ACTION ITEM
Every line below from the one containing "fun kv => .sealing kv.1" through the one containing "let now := if" must be transcribed exactly. Omit all lines outside that stretch.

INFORMATION PROVIDED
-- ==== Sys2Proof/Machine/Dram.lean ====
section
/-!
DEFINITION. DRAM as masters see it (R328 to R332, R347 to R354): data bytes, the merge buffer, and the channels' queues, rows and parity caches
(R355 to R357).
-/

namespace Sys2Proof.Machine

open Sys2Proof

/-- Usable bytes of DRAM (R352). -/
def usableDram : Nat := 0xE38E38000

/-- The DRAM accepts accesses (R354, R366). -/
def dramReady (s : State) : Bool := domainOn s .dmc && getF s F.dmcStat_state == 4

/-- What the state holds entry by entry of the DRAM: the tables of the metadata segment (R44, R78, R275, R283, R353), the staged blocks and parity blocks with
their metadata (R251, R381), the ciphertext of blocks that CPH is sealing (R398), and the link words of free buffers (R376). Log 8 (DESIGN CHOICE). -/
inductive TableAt where
  | record (i : Nat)
  | zst (pzn : Nat)
  | zmap (ezn : Nat)
  | scan (pzn : Nat)
  | staged (key : Nat)
  | stagedMeta (key : Nat)
  | parity (key c : Nat)
  | parityMeta (key c : Nat)
  | sealing (ctx : Nat)
  | link (cls buf : Nat)
deriving DecidableEq, Repr

/-- The physical zone, half-row and 4 KiB place of a staging address (R72, R381): each ring slot holds one of the half-rows that are not yet durable. -/
def stagePlace (s : State) (a : Nat) : Option (Nat × Nat × Nat) :=
  let x := a - 0x200000000
  s.zrs.resv.findSome? fun kb =>
    match findIdxIn (fun (g : Nat) => g == x / 2 ^ 31) ((spFind s.sbg.granules kb.1).getD []) 0 with
    | none => none
    | some (i, _) =>
      let r := ringSlots kb.2.tier
      let hrBytes := 2 ^ 20 * bitsOf kb.2.tier
      let o := i * 2 ^ 31 + x % 2 ^ 31
      match (spFind kb.2.zones (o / (r * hrBytes))).bind (boundZone s) with
      | none => none
      | some (pzn, _) =>
        let d := (zstOf s (progZone s pzn)).durableHr
        some (progZone s pzn, d + (o / hrBytes % r + r - d % r) % r, o % hrBytes / 4096)

/-- The context whose block in progress goes to a slot of a physical zone, and has given the ciphertext of a byte of it (R398). -/
def sealingAt (s : State) (pzn slot off : Nat) : Option TableAt :=
  (s.cph.ctxs.find? fun kv => match kv.2.blk with
    | none => false
    | some y => match slotOf s y.cmd with
      | none => false
      | some c => c.firstSlot + y.blk == slot && decide (off < y.cipher.length) && (boundZone s c.ezn).any fun z => progZone s z.1 == pzn).map
    fun kv => .sealing kv.1

/-- The staged block, the block being sealed or the parity block at a staging address. -/
def stageEntry (s : State) (a : Nat) (info : Bool) : Option TableAt :=
  match stagePlace s a with
  | none => none
  | some (pzn, hr, i) =>
    let n := hrSlots (zstOf s pzn).tier
    if i < n then
      let k := stageKey pzn (hr * n + i)
      let now := if info then none else sealingAt s pzn (hr * n + i) (a % 4096)
      if now.isSome then now else if (spFind s.mep.staged k).isSome then some (if info then .stagedMeta k else .staged k) else none
    else
      let k := parityKey pzn hr ((i - n) / 8)
      if (spFind s.sbg.parityBlocks k).isSome then some (if info then .parityMeta k ((i - n) % 8) else .parity k ((i - n) % 8)) else none

/-- The link word of a free buffer at an address of the DRAM classes (R376). -/
def linkAt (s : State) (a : Nat) : Option (TableAt × Nat) :=
  (dramBuffer a).bind fun (x : Nat × Nat × Nat) => if 8 ≤ x.2.2 ∨ bufTaken (poolOf s x.1) x.2.1 = true then none else some (TableAt.link x.1 x.2.1, x.2.2)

TASK OUTPUT
    fun kv => .sealing kv.1

/-- The staged block, the block being sealed or the parity block at a staging address. -/
def stageEntry (s : State) (a : Nat) (info : Bool) : Option TableAt :=
  match stagePlace s a with
  | none => none
  | some (pzn, hr, i) =>
    let n := hrSlots (zstOf s pzn).tier
    if i < n then
      let k := stageKey pzn (hr * n + i)
      let now := if info then none else sealingAt s pzn (hr * n + i) (a % 4096)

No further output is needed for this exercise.